This week on Arc Reaction we’re discussing Critical Hit by Matt Miner, Jonathan Brandon Sawyer, and Doug Garbark. Critical Hit is a spin-off from Liberator, another vigilante comic by Matt Miner and Black Mask Studios. Miner’s a socially conscious writer unafraid to tackle environmentalism, substance abuse, and domestic violence in four issues–but does it work? Let’s dig in. Spoilers ahead!
Right off the bat Critical Hit opens with Jeanette narrating the story of her alcoholic father. It’s a hook, and it works. Jeanette insists “dad was a nasty drunk, but underneath that? A really good person.” For Jeanette “nothing’s so black and white, you know?” The funny thing with Critical Hit is that there isn’t actually a lot of moral ambiguity. You can’t really defend the domestic violence inflicted on Sarah, our other lead character. It’s downright impossible to defend once her abuser actually kills her dog. Jeanette and Sarah team up with radical environmental activists to meddle with hunters, but that story quickly spirals out of control. The hunters are actually murderers producing snuff films in a cabin, and suddenly the “morally ambiguous” property damage is retroactively justified upon this reveal.

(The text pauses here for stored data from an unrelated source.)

-- ==== Sys2Proof/Machine/Rtu.lean ====
section
/-! DEFINITION. The Retention Unit (chapter 16): records, the store, the hold-up check, commits, formats, reading and recovery; and host
data that a job has read. -/

namespace Sys2Proof.Machine

/-! ### The flash -/

def rtuSet (s : State) (x : RtuSt) : State := { s with rtu := x }

/-- The byte of the flash at an address. -/
def flashByte (s : State) (a : Nat) : Byte := (s.rtu.flash.get [] (a / 4096)).getD (a % 4096) 0xFF

/-- Bytes of the flash. -/
def flashBytes (s : State) (a n : Nat) : List Byte := (List.range n).map fun k => flashByte s (a + k)

/-- Hold the bytes of a sector. -/
def flashPut (s : State) (sec : Nat) (bs : List Byte) : State :=
  let t := ((bs.take 4096).reverse.dropWhile fun b => b == 0xFF).reverse
  rtuSet s { s.rtu with flash := s.rtu.flash.set [] sec t }

/-- Bytes with some bits, numbered from bit 0 of byte 0, inverted. -/
def flipBytes (bs : List Byte) (flips : List Nat) : List Byte :=
  flips.foldl (fun bs k => bs.set (k / 8) (bs.getD (k / 8) 0xFF ^^^ (1#8 <<< (k % 8)))) bs

/-- A whole sector. -/
def flashSector (s : State) (sec : Nat) : List Byte :=
  let t := s.rtu.flash.get [] sec
  (t ++ List.replicate (4096 - t.length) 0xFF).take 4096

/-- A program clears the bits that are 0 in its data and keeps the bytes beyond them. -/
def programBytes : List Byte → List Byte → List Byte
  | o :: os, b :: bs => (o &&& b) :: programBytes os bs
  | os, _ => os

/-- The effect of a flash command on its sector: an erase sets every bit, a program clears bits; `flips` are the bits that came out wrong. -/
def flashRun (s : State) (c : FlashCmd) (flips : List Nat) : State :=
  match c with
  | .erase sec => flashPut s sec (flipBytes (List.replicate 4096 0xFF) flips)
  | .program sec bs =>
    flashPut s sec (flipBytes (programBytes (flashSector s sec) bs) flips)

/-! ### Records -/

/-- A record as read from a sector (Table 16.2). -/
structure FlashRec where
  typ : Nat
  seq : Nat
  obj : Nat
  recNo : Nat
  payload : List Byte
  deriving DecidableEq, Repr

abbrev recSuper : Nat := 1
abbrev recIndex : Nat := 2
abbrev recMap : Nat := 3
abbrev recData : Nat := 4

/-- The bytes of a record (R539). -/
def recBytes (r : FlashRec) : List Byte :=
  let h := leBytes 4 0x41534E4D ++ leBytes 1 r.typ ++ leBytes 1 1 ++ leBytes 2 r.payload.length ++ leBytes 8 r.seq ++ leBytes 1 r.obj
    ++ leBytes 3 0 ++ leBytes 4 r.recNo ++ leBytes 4 0
  h ++ leBytes 4 (crc32 (h ++ r.payload)) ++ r.payload

/-- LEN lies within the limit of its type (Table 16.2). -/
def recLenOk (typ len : Nat) : Bool :=
  match typ with
  | 1 => len == 288
  | 2 => len % 16 == 0 && decide (len ≤ 16 * 254)
  | 3 => len % 4 == 0 && decide (len ≤ 4 * 1016)
  | 4 => decide (1 ≤ len) && decide (len ≤ 4064)
  | _ => false

/-- The record of a flash sector, where it is valid (R539). -/
def readRec (s : State) (sec : Nat) : Option FlashRec :=
  let at_ := fun o n => flashBytes s (4096 * sec + o) n
  let typ := leNat (at_ 4 1)
  let len := leNat (at_ 6 2)
  if leNat (at_ 0 4) ≠ 0x41534E4D ∨ leNat (at_ 5 1) ≠ 1 ∨ ¬ recLenOk typ len ∨ leNat (at_ 0x11 3) ≠ 0 ∨ leNat (at_ 0x18 4) ≠ 0
      ∨ (typ = 1 ∧ leNat (at_ 0x30 16) ≠ 0) ∨ leNat (at_ 0x1C 4) ≠ crc32 (at_ 0 0x1C ++ at_ 0x20 len) then none
  else some { typ := typ, seq := leNat (at_ 8 8), obj := leNat (at_ 0x10 1), recNo := leNat (at_ 0x14 4), payload := at_ 0x20 len }

/-! ### The store area -/

abbrev stNone : Nat := 0
abbrev stRecovering : Nat := 1
abbrev stReady : Nat := 2
abbrev stFlashFault : Nat := 3

/-- RTU_STORE.STATE. -/
def storeState (s : State) : Nat := s.fget pgRtu F.RTU_STORE_STATE

/-- Sectors of the store area, and the flash sector of its first (R536). -/
def areaSectors (s : State) : Nat := 16 * s.fget pgRtu F.RTU_AREA_SIZE
def areaAt (s : State) (sec : Nat) : Nat := 16 * s.fget pgRtu F.RTU_AREA_BASE + sec

/-- The boot image names a store that keeps the limits of R536. -/
def areaOk (s : State) : Bool :=
  let base := s.fget pgRtu F.RTU_AREA_BASE
  let size := s.fget pgRtu F.RTU_AREA_SIZE
  s.fbit pgRtu F.RTU_INFO_SFDP_OK && decide (4 ≤ size) && decide (size ≤ 4096)
    && decide ((base + size) * 2 ^ 16 ≤ 2 ^ s.fget pgRtu F.RTU_INFO_SIZE_LOG2)

/-- Sectors that the store uses beside the superblock slots (R542). -/
def storeUsed (st : Store) : List Nat :=
  st.indexAt :: st.bad ++ st.objs.foldr (fun o l => o.2.mapAt :: o.2.data ++ l) []

/-- A set of sectors. -/
def sectorSet (l : List Nat) : Tab Unit := l.foldl (fun (t : Tab Unit) k => t.ins k ()) []

/-- The free sectors, in ascending order (R542); those a commit has allocated are not free while it runs. -/
def freeSectors (s : State) : List Nat :=
  match s.rtu.store with
  | none => []
  | some st =>
    let used := sectorSet (storeUsed st ++ (match s.rtu.work with
      | some w => w.taken
      | none => []))
    (List.range' 2 (areaSectors s - 2)).filter fun k => (used.find? k).isNone

/-- RTU_FREE and RTU_ERASED. -/
def freeCount (s : State) : Nat := (freeSectors s).length
def isErased (s : State) (sec : Nat) : Bool := (s.rtu.erased.find? sec).isSome
def erasedCount (s : State) : Nat := ((freeSectors s).filter (isErased s)).length

/-- The free sectors from a cursor on, wrapping to the first (R543). -/
def fromCursor (free : List Nat) (cursor : Nat) : List Nat :=
  free.filter (fun k => decide (cursor ≤ k)) ++ free.filter (fun k => decide (k < cursor))

/-- The sector after one; after the last of the area, sector 2. -/
def sectorAfter (s : State) (k : Nat) : Nat := if k + 1 < areaSectors s then k + 1 else 2
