-- ==== Sys2Proof/Machine/Boot.lean ====
section
/-! DEFINITION. Power-on and the boot stages (chapter 19). -/

namespace Sys2Proof.Machine

/-- CHIP_BOOT.STAGE (Table 19.4). -/
def bootStage (s : State) : Nat := s.fget pgChip F.CHIP_BOOT_STAGE
def setStage (s : State) (n : Nat) : State := s.fset pgChip F.CHIP_BOOT_STAGE n

/-- A stage follows the one before it; nothing goes on while the device is hot (R574) or off (DESIGN CHOICE, assumption 80). -/
def bootFrom (s : State) (stage : Nat) (k : State → State) : State :=
  if bootStage s = stage ∧ powered s ∧ ¬ s.power.hot then k s else s

/-! ### Power -/

/-- PWR_EN_RAISE (R613). -/
def execPwrEnRaise (s : State) : Host.Outcome State Fault Refusal :=
  nxt (if s.boot.loupeUp ∧ ¬ s.power.off then { s with boot := { s.boot with pwrEn := true } } else s)

/-- CORE_PG_RISE (R613, R614): the board enables the core rails while PWR_EN is high. -/
def execCorePgRise (s : State) : Host.Outcome State Fault Refusal :=
  nxt (if s.boot.pwrEn then { s with boot := { s.boot with corePg := true } } else s)

/-- PLAN_REF_LOCK (R614, R620): the PTB counts from 0, and the boot begins, with every register of the islands on the core rails at its reset
value and each pair as its island's reset leaves it. -/
def execPlanRefLock (s : State) : Host.Outcome State Fault Refusal :=
  nxt <|
    if s.boot.corePg ∧ ¬ s.time.running then
      let s := { s with time := { running := true }, regs := s.regs.filter fun k => keptPage (k.1 / 4096) }
      setStage (eachIn (List.range s.var.pwmPairs) pairAfterReset s) 1
    else s

/-- A flash command that is cut off leaves its sector as it was left: a free value (R660, assumption 1). -/
def flashCut (s : State) : State :=
  match s.rtu.cmd with
  | none => s
  | some c =>
    let sec := match c with
      | .erase k | .program k _ => k
    let s := flashPut s sec ((List.range 4096).map (Config.flashLeft s.freeCtr))
    { s with rtu := { s.rtu with cmd := none }, freeCtr := s.freeCtr + 1 }

/-- The core rails leave their range (R615): the islands on them are reset, the Loupe has raised its stop, and time stands still. A port keeps
nothing but its PRES_N pin (DEDUCED, assumption 83). -/
def coreLost (s : State) : State :=
  let s := wdtWait (wholeStop s 18)
  let s := coreReset (flashCut { s with time := {} })
  let s := { s with
    clnk := { ports := s.clnk.ports.mapVal fun _ x => { presN := x.presN, sent := x.sent } }
    power := { s.power with adjusted := none }
    tku := { s.tku with lastStrobe := none }
    jtag := { s.jtag with pageAt := none, pageBytes := [], pageFull := false }
    boot := { pwrEn := s.boot.pwrEn, loupeUp := s.boot.loupeUp } }
  (s.setReg pgRst F.RST_KEEP_VALUE.off 0).fset pgRst F.RST_CAUSE_CAUSE 0

/-- CORE_PG_FALL (R615, R660). -/
def execCorePgFall (s : State) : Host.Outcome State Fault Refusal :=
  nxt (if s.boot.corePg then coreLost s else s)

/-! ### FILL and DISCOVER -/

/-- FILL (R521, R620): every SRAM region is zero-filled; HOLD_RESET keeps the device at RESET (Table 20.13a). -/
def execFill (s : State) : Host.Outcome State Fault Refusal :=
  nxt <| bootFrom s 1 fun s =>
    if s.jtag.hold then s else setStage { s with facet := { s.facet with tiles := [] } } 2

/-- A port as its island leaves reset (R384, R632): the halts that stand, and a limb that is plugged in is detected (DEDUCED, assumption 81). -/
def portStart (s : State) (p : Nat) : State :=
  let s := haltsAfterReset s p
  if (portGet s p).presN then s else toDetect s p

/-- DISCOVER (R537, R538, R620, R632): the RTU reads SFDP once a flash command in progress has ended (R554), and the other islands start. -/
def execDiscover (sfdp : Option (Nat × Nat)) (s : State) : Host.Outcome State Fault Refusal :=
  nxt <| bootFrom s 2 fun s =>
    if s.rtu.cmd.isSome then s
    else
      let s := rtuDiscover (setStage s 3) sfdp
      if s.clnk.resetting.isSome then s else eachIn (List.range s.var.clnkPorts) portStart s

/-! ### IMAGE -/

/-- Copy reasons (Table 19.3). -/
abbrev copyOk : Nat := 0
abbrev copyRead : Nat := 1
abbrev copyFormat : Nat := 2
abbrev copyRootUnset : Nat := 3
abbrev copyKey : Nat := 4
abbrev copySignature : Nat := 5
abbrev copyPreload : Nat := 6

/-- A number in the flash from an address. -/
def flashNat (s : State) (a n : Nat) : Nat := leNat (flashBytes s a n)

/-- LENGTH and PRELOAD_COUNT of the copy at an address. -/
def copyLength (s : State) (a : Nat) : Nat := flashNat s (a + 0x0C) 4
def copyCount (s : State) (a : Nat) : Nat := flashNat s (a + 0x1C) 2

/-- RSV bytes of the header (Table 19.1): first offset and count. -/
def copyRsv : List (Nat × Nat) := [(0x06, 2), (0x15, 3), (0x1E, 2), (0x60, 0x20), (0xC0, 0x40)]

/-- The words of preload record `k`. -/
def copyRecord (s : State) (a k : Nat) : Nat × Nat := (flashNat s (a + 256 + 8 * k) 4, flashNat s (a + 260 + 8 * k) 4)

/-- The format check, the RSV byte of each record among it (DEDUCED, assumption 82). -/
def copyFormatOk (s : State) (a : Nat) : Bool :=
  let n := copyCount s a
  flashNat s a 4 == 0x4F424C45 && flashNat s (a + 4) 2 == 1 && copyLength s a == 256 + 8 * n && decide (copyLength s a ≤ 65536)
    && copyRsv.all (fun r => flashNat s (a + r.1) r.2 == 0)
    && (List.range n).all fun k => (copyRecord s a k).1 / 2 ^ 24 == 0

/-- The key check (R616, Table 19.3). The hash in the fuses is little-endian (R7). -/
def copyKeyOk (s : State) (a : Nat) : Bool :=
  leNat (sha256 (flashBytes s (a + 0x20) 64)) == s.fuses.rootHash.toNat && p256On (flashNat s (a + 0x20) 32) (flashNat s (a + 0x40) 32)

/-- The bytes that the signature covers (R616). -/
def copySigned (s : State) (a : Nat) : List Byte :=
  flashBytes s a 0x80 ++ List.replicate 64 0 ++ flashBytes s (a + 0xC0) (copyLength s a - 0xC0)

/-- The signature verifies (R616); the digest is a big-endian number, as ECDSA takes it. -/
def copySigOk (s : State) (a : Nat) : Bool :=
  ecdsaVerify (leNat (sha256 (copySigned s a)).reverse) (flashNat s (a + 0x80) 32) (flashNat s (a + 0xA0) 32)
    (flashNat s (a + 0x20) 32) (flashNat s (a + 0x40) 32)

/-- Registers that a preload may name (Table 19.2): page, first and last offset. -/
def preloadRegs : List (Nat × Nat × Nat) :=
  [(0x008, 0x040, 0x040), (0x004, 0x05C, 0x078), (0x005, 0x058, 0x05C), (0x005, 0x080, 0x09C), (0x005, 0x0A0, 0x0A4),
   (0x005, 0x0C0, 0x13C), (0x005, 0x1C0, 0x1C4), (0x005, 0x1D0, 0x1D0), (0x088, 0x100, 0x2FC)]

/-- A record keeps R617. -/
def preloadOk (w0 : Nat) : Bool :=
  let off := w0 % 2 ^ 12
  let page := w0 / 2 ^ 12 % 2 ^ 12
  off % 4 == 0 && preloadRegs.any fun r => r.1 == page && decide (r.2.1 ≤ off) && decide (off ≤ r.2.2)

/-- The reason of the copy at an address (R618). -/
def copyReason (s : State) (a : Nat) (read : Bool) : Nat :=
  if ¬ s.fbit pgRtu F.RTU_INFO_SFDP_OK ∨ ¬ read then copyRead
  else if ¬ copyFormatOk s a then copyFormat
  else if s.fuses.rootHash = 0 then copyRootUnset
  else if ¬ copyKeyOk s a then copyKey
  else if ¬ copySigOk s a then copySignature
  else if (List.range (copyCount s a)).all fun k => preloadOk (copyRecord s a k).1 then copyOk
  else copyPreload

/-- The boot copy at an address (Table 19.1). -/
def copyAt (s : State) (a : Nat) : BootCopy :=
  { version := flashNat s (a + 8) 4, storeBase := flashNat s (a + 0x10) 2, storeSize := flashNat s (a + 0x12) 2,
    resumeObj := flashNat s (a + 0x14) 1, vendor := flashNat s (a + 0x18) 2, subsys := flashNat s (a + 0x1A) 2,
    preloads := (List.range (copyCount s a)).map fun k =>
      let r := copyRecord s a k
      (r.1 / 2 ^ 12 % 2 ^ 12, r.1 % 2 ^ 12, BitVec.ofNat 32 r.2) }

/-- The boot copy of two reasons (R619). -/
def copyChosen (s : State) (ra rb : Nat) : Option BootCopy :=
  let a := copyAt s 0
  let b := copyAt s 0x10000
  if ra = copyOk then (if rb = copyOk ∧ a.version < b.version then some b else some a)
  else if rb = copyOk then some b else none

/-- IMAGE (R618, R619): both copies are read and checked; `readA` and `readB` say that their reads succeed. -/
def execImage (readA readB : Bool) (s : State) : Host.Outcome State Fault Refusal :=
  nxt <| bootFrom s 3 fun s =>
    let ra := copyReason s 0 readA
    let rb := copyReason s 0x10000 readB
    let copy := copyChosen s ra rb
    let c := copy.getD {}
    let s := { s with boot := { s.boot with copy := copy } }
    let s := ((setStage s 4).fset pgChip F.CHIP_BOOT_FAIL_A ra).fset pgChip F.CHIP_BOOT_FAIL_B rb
    let s := s.fset pgChip F.CHIP_BOOT_IMAGE_VERIFIED (b2n copy.isSome)
    (s.fset pgRtu F.RTU_AREA_BASE c.storeBase).fset pgRtu F.RTU_AREA_SIZE c.storeSize

/-! ### PRELOAD, HOST_READY and STORE_DONE -/

/-- PRELOAD (R617, R633): the records are applied as P0 writes, in order. -/
def execPreload (s : State) : Host.Outcome State Fault Refusal :=
  nxt <| bootFrom s 4 fun s =>
    eachIn ((s.boot.copy.getD {}).preloads) (fun s r => writeNow s 0 r.1 r.2.1 r.2.2) (setStage s 5)

/-- HOST_READY (R553, R622). -/
def execHostReady (s : State) : Host.Outcome State Fault Refusal :=
  nxt <| bootFrom s 5 fun s =>
    let s := setStage s 6
    rtuBegin { s with host := { s.host with crs := false } }

/-- The KEEP word of the resume object, where it resumes (R623). -/
def resumeKeep (s : State) : Option Word :=
  let obj := (s.boot.copy.getD {}).resumeObj
  match s.rtu.store with
  | none => none
  | some st =>
    match st.objs.find? obj with
    | none => none
    | some o =>
      let (bs, ok) := readRecords s obj o.data 0 o.len []
      if storeState s = stReady ∧ obj ≠ 0 ∧ o.len = 64 ∧ ok ∧ crc32 bs = o.crc ∧ leNat (bs.take 4) = 0x53504D50 ∧ o.owner = 0 then
        some (BitVec.ofNat 32 (leNat ((bs.drop 0x14).take 4)))
      else none

/-- STORE_DONE (R623): the resume object is read at power-on only. -/
def execStoreDone (s : State) : Host.Outcome State Fault Refusal :=
  nxt <| bootFrom s 6 fun s =>
    if storeState s = stRecovering then s
    else
      let s := setStage s 7
      if ¬ s.boot.powerOn then s
      else match resumeKeep s with
        | none => s
        | some keep =>
          let s := s.fset pgRst F.RST_CAUSE_CAUSE 1
          if s.boot.keepWritten then s else s.setReg pgRst F.RST_KEEP_VALUE.off keep

end Sys2Proof.Machine
end

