-- ==== Sys2Proof/Machine/Jtag.lean ====
section
/-! DEFINITION. The test port (R652 to R655, R659). A command loads its instruction and makes one scan of the data register it selects:
`captured` is what Capture-DR loads, and the operand what Update-DR takes. -/

namespace Sys2Proof.Machine

/-- Load an instruction. One other than HOLD_RESET and DAP ends HOLD_RESET (R659) (DEDUCED, assumption 85). -/
def jtagIr (s : State) (ir captured : Nat) : State :=
  { s with jtag := { s.jtag with ir := ir, captured := captured, hold := s.jtag.hold && (ir == 0x10 || ir == 0x11) } }

/-- HOLD_RESET holds the device at RESET (Table 20.13a) (DEDUCED, assumption 86). -/
def held (s : State) : Bool := s.jtag.hold && decide (s.fget pgChip F.CHIP_BOOT_STAGE ≤ 1)

/-! ### Boundary scan -/

/-- The input cell of a ball of the boundary-scan register; the first balls are those of the West region, in its order (R652, Table 20.2). -/
abbrev ballPerstN : Nat := 0
abbrev ballPwrEn : Nat := 15
abbrev ballCorePg : Nat := 16
abbrev ballPresN : Nat := 29

/-- Levels of balls that the state holds (DEDUCED, assumption 87). -/
def ballLevels (s : State) : List (Nat × Bool) :=
  [(ballPerstN, !s.host.perst), (ballPwrEn, s.boot.pwrEn), (ballCorePg, s.boot.corePg)]
    ++ (List.range s.var.clnkPorts).map fun p => (ballPresN + p, (portGet s p).presN)

/-- The cells as they sample the balls: three a ball, of which the third is the input. A level that the state does not hold is free
(assumption 1). -/
def scanSample (s : State) : BitVec 309 × State :=
  let set := fun (x : BitVec 309) (l : Nat × Bool) =>
    let m : BitVec 309 := BitVec.ofNat 309 (2 ^ (3 * l.1 + 2))
    if l.2 then x ||| m else x &&& ~~~ m
  ((ballLevels s).foldl set (Config.scanCells s.freeCtr), { s with freeCtr := s.freeCtr + 1 })

/-- Load an instruction that selects the boundary-scan register, sample the balls and update the cells. -/
def scanLoad (s : State) (ir : Nat) (data : BitVec 309) : State :=
  let (x, s) := scanSample s
  let s := jtagIr s ir x.toNat
  { s with jtag := { s.jtag with cells := data } }

/-- EXTEST: the cells drive the balls, but for a PWM ball that the Loupe holds (R653, `pwmPin`). -/
def execExtest (cells : BitVec 309) (s : State) : Host.Outcome State Fault Refusal := nxt (scanLoad s 0x00 cells)

/-- SAMPLE_PRELOAD. -/
def execSamplePreload (cells : BitVec 309) (s : State) : Host.Outcome State Fault Refusal := nxt (scanLoad s 0x02 cells)

/-- IDCODE (R652). -/
def jtagIdcode (s : State) : Nat :=
  s.fuses.stepping / 16 % 16 * 2 ^ 28 + s.var.pick 0x0480 0x0320 0x0160 * 2 ^ 12 + 0x536 * 2 + 1

/-- IDCODE. -/
def execIdcode (s : State) : Host.Outcome State Fault Refusal := nxt (jtagIr s 0x01 (jtagIdcode s))

/-- CLAMP: the cells go on driving the balls; the bypass register captures 0. -/
def execClamp (s : State) : Host.Outcome State Fault Refusal := nxt (jtagIr s 0x03 0)

/-- HIGHZ. -/
def execHighz (s : State) : Host.Outcome State Fault Refusal := nxt (jtagIr s 0x04 0)

/-- BYPASS, or a code that is not listed. -/
def execBypass (s : State) : Host.Outcome State Fault Refusal := nxt (jtagIr s 0x3F 0)

/-! ### Reset and fuses -/

/-- HOLD_RESET (R652, R659): it keeps the boot at RESET; past that stage it takes hold at the next reset. -/
def execHoldReset (s : State) : Host.Outcome State Fault Refusal :=
  let s := jtagIr s 0x11 0
  nxt { s with jtag := { s.jtag with hold := true } }

/-- JTAG_CHIP_RESET (R652, R659). -/
def execJtagChipReset (s : State) : Host.Outcome State Fault Refusal :=
  let s := jtagIr s 0x12 0
  nxt (if powered s then chipReset s 6 else s)

/-- FUSE_READ (R655). -/
def execFuseRead (s : State) : Host.Outcome State Fault Refusal := nxt (jtagIr s 0x14 s.fuses.rootHash.toNat)

/-- FUSE_PROG (R655, R660): `tckOk` says that TCK keeps R651; where CORE_PG falls meanwhile, `cut` gives the bits that came to be programmed
(DEDUCED, assumption 89). -/
def execFuseProg (hash : BitVec 256) (tckOk : Bool) (cut : Option (BitVec 256)) (s : State) : Host.Outcome State Fault Refusal :=
  let s := jtagIr s 0x13 s.fuses.rootHash.toNat
  nxt <|
    if s.fuses.rootHash ≠ 0 ∨ ¬ s.boot.corePg ∨ ¬ tckOk then s
    else { s with fuses := { s.fuses with rootHash := hash &&& cut.getD (BitVec.allOnes 256) } }

/-! ### The debug access port -/

/-- What Capture-DR returns (R654). -/
def dapCapture (s : State) : Nat :=
  s.jtag.dapData.toNat + b2n s.jtag.dapError * 2 ^ 96 + b2n s.rtu.cmd.isSome * 2 ^ 97

/-- DAP: the debug access register is selected. -/
def execDap (s : State) : Host.Outcome State Fault Refusal := nxt (jtagIr s 0x10 (dapCapture s))

/-- An operation ends with this ERROR bit. -/
def dapEnd (s : State) (error : Bool) : State := { s with jtag := { s.jtag with dapError := error } }

/-- A read ends with data. -/
def dapRead (s : State) (d : BitVec 64) : State := { s with jtag := { s.jtag with dapError := false, dapData := d } }

/-- An operation in Update-DR while DAP is selected; it is refused where `ok` is false (R654) (DEDUCED, assumption 88). -/
def dapOp (s : State) (ok : Bool) (k : State → State) : State :=
  if s.jtag.ir ≠ 0x10 then s
  else
    let s := { s with jtag := { s.jtag with captured := dapCapture s } }
    if ok then k s else dapEnd s true

/-- A register access is accepted from HOST_READY on, at a 32-bit address. -/
def dapRegOk (s : State) (addr : Nat) : Bool := !s.host.crs && addr % 4 == 0

/-- REG_READ (R654): as P0. -/
def execRegRead (addr : Nat) (s : State) : Host.Outcome State Fault Refusal :=
  nxt <| dapOp s (dapRegOk s addr) fun s =>
    let (w, s) := regRead s 0 (addr / 4096) (addr % 4096)
    dapRead s (w.setWidth 64)

/-- REG_WRITE (R654, R659): as P0. -/
def execRegWrite (addr : Nat) (data : Word) (s : State) : Host.Outcome State Fault Refusal :=
  nxt <| dapOp s (dapRegOk s addr) fun s => dapEnd (regWrite s 0 (addr / 4096) (addr % 4096) data) false

/-- The flash operations are accepted only under HOLD_RESET, with the core rails up and no flash command in progress. -/
def dapFlashOk (s : State) : Bool := held s && s.boot.corePg && s.rtu.cmd.isNone

/-- FLASH_READ (R654). -/
def execFlashRead (addr : Nat) (s : State) : Host.Outcome State Fault Refusal :=
  nxt <| dapOp s (dapFlashOk s) fun s => dapRead s (BitVec.ofNat 64 (leNat (flashBytes s addr 8)))

/-- Place 8 bytes in the page buffer. -/
def dapPlace (s : State) (addr : Nat) (data : BitVec 64) : State :=
  let bytes := (List.range 8).foldl (fun (t : Tab Byte) k => t.set 0xFF (addr % 256 / 8 * 8 + k) (BitVec.ofNat 8 (data.toNat / 2 ^ (8 * k)))) s.jtag.pageBytes
  { s with jtag := { s.jtag with pageAt := some (addr / 256), pageBytes := bytes, pageFull := addr % 256 / 8 == 31 } }

/-- FLASH_WRITE (R654): the page is programmed when its last 8 bytes are written, or when a write names another page. -/
def execFlashWrite (addr : Nat) (data : BitVec 64) (s : State) : Host.Outcome State Fault Refusal :=
  nxt <| dapOp s (dapFlashOk s) fun s =>
    let s := if s.jtag.pageAt = some (addr / 256) then s else dapProgram s
    let s := dapPlace s addr data
    dapEnd (if s.jtag.pageFull ∧ s.rtu.cmd.isNone then dapProgram s else s) false

/-- FLASH_ERASE (R654). -/
def execFlashErase (addr : Nat) (s : State) : Host.Outcome State Fault Refusal :=
  nxt <| dapOp s (dapFlashOk s) fun s => dapEnd (rtuSet s { s.rtu with cmd := some (.erase (addr / 4096)) }) false

end Sys2Proof.Machine
end

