-- ==== Sys2Proof/Machine/Step.lean ====
section
/-! DEFINITION. One step: the command at the front of the queue, or one idle tick. -/

namespace Sys2Proof.Machine

/-- With no command waiting the block idles for one PTB tick, where the Plan reference is locked (R36; assumption 12). -/
def idle (s : State) : State :=
  if s.time.running then { s with time := { s.time with ptb := s.time.ptb + 1 } } else s

/-- Take the command at the front of the queue and run it with the queue's rest (DESIGN CHOICE, assumption 14). -/
def step (s : State) : Host.Outcome State Fault Refusal :=
  match s.pending with
  | [] => .next (idle s)
  | c :: rest => exec c { s with pending := rest }

/-- The state with the command that a word spells put at the front of its queue; unchanged where the word spells none. -/
def State.withFetchWord (s : State) (nbits w : Nat) : State :=
  match decodeTableWord nbits w with
  | none => s
  | some c => { s with pending := c :: s.pending }

end Sys2Proof.Machine
end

Critical Hit isn’t subtle. It’s not gray.
Further, the story tries to juggle a lot. We’re shown Jeanette’s childhood with her father, as well as her ongoing relationship with a drug addict boyfriend. Sarah is stalked and violently attacked by her own boyfriend, as previously mentioned. Then we jump to the anti-hunting expedition. And then we jump to the present where Jeanette and Sarah are imprisoned by psycho-killers. Critical Hit insists on shaking things up chronologically, which just further muddles an already busy story. Critical Hit is ambitious with it’s subject and structure, but it’s rough as a direct result.
Luckily, Sawyer and Garbark actually do a lot to pull Critical Hit together. The art’s surprisingly fluid and sensible. The framing and layouts are always interesting. I have to praise Sawyer’s ability to make an otherwise dull room visually engaging. Garbark’s colors are just as important; they’re strong and vibrant, but never undermine the more weighty and violent scenes. Critical Hit juggles sensitive topics, and the art never fails to handle those topics respectfully.
But if you’re not in-line with some of the environmental and animal politics of Critical Hit, then this story isn’t going to change your mind. Yet it’s still bit of fun even if you’re not fully on board ideologically, and it’s a quick read at four issues. There’s a quite a bit of passion behind this book, and clearly Miner’s invested in these characters. My hope is that the next story is perhaps a little less ambitious, and a little more polished.